▶ [Work instruction]:
Your task is to transcribe the entries below exactly, from their first line down to the line containing "DEFINITION. What moves", and to stop there.

BEGIN

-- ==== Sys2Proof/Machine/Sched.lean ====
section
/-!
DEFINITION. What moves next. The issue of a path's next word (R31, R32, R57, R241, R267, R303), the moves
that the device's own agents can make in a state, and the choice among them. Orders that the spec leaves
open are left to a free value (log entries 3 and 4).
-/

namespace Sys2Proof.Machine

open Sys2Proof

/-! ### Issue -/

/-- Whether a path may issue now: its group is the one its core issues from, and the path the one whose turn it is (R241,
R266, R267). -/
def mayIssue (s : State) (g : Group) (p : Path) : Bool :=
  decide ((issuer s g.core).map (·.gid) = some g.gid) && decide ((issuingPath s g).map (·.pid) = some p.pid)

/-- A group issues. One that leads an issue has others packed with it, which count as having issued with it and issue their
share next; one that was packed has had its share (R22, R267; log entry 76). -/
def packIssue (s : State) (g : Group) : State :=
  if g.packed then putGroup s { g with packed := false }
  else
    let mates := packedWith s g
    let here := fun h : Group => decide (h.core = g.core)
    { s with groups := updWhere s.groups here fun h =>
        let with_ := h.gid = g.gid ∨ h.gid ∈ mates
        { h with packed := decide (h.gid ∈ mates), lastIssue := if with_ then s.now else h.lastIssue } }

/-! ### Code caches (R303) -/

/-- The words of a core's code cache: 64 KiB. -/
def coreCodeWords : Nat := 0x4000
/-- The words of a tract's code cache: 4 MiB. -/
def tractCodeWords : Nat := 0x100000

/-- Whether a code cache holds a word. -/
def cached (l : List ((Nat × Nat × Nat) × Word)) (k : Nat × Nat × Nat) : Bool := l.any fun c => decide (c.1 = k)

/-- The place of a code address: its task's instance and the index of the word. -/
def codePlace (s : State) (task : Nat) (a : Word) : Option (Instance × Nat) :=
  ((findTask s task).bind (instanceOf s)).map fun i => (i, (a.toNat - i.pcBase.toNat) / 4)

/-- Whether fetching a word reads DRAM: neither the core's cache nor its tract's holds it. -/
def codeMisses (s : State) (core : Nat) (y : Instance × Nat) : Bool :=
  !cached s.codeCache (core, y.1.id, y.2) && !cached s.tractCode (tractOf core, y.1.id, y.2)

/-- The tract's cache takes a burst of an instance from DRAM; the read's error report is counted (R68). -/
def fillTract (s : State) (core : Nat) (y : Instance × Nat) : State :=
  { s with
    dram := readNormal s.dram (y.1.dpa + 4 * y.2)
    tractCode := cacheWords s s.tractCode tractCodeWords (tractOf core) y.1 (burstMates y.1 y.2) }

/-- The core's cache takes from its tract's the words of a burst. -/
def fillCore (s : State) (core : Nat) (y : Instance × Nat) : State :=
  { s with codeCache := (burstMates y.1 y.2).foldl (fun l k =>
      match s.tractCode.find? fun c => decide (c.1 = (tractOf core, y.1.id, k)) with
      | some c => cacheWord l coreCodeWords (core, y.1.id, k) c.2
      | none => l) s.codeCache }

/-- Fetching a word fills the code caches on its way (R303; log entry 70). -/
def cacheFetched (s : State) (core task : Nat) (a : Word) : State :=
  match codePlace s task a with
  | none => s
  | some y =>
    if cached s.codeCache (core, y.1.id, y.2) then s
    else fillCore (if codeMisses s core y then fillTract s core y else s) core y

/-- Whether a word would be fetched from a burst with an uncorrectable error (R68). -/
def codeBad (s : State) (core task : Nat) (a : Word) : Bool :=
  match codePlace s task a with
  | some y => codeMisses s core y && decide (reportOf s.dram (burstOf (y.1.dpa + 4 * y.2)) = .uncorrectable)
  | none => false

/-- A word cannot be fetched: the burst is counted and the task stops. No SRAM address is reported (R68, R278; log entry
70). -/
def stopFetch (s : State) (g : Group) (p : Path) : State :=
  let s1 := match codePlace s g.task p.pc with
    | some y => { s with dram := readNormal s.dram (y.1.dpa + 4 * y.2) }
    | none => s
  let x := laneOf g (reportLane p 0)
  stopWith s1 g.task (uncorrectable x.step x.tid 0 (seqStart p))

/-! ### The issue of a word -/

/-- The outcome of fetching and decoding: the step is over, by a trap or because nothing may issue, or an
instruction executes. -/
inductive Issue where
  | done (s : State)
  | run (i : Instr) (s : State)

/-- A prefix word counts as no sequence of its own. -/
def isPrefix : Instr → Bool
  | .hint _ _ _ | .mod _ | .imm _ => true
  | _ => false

END

▶ [Written solution]:
-- ==== Sys2Proof/Machine/Sched.lean ====
section
/-!
DEFINITION. What moves next. The issue of a path's next word (R31, R32, R57, R241, R267, R303), the moves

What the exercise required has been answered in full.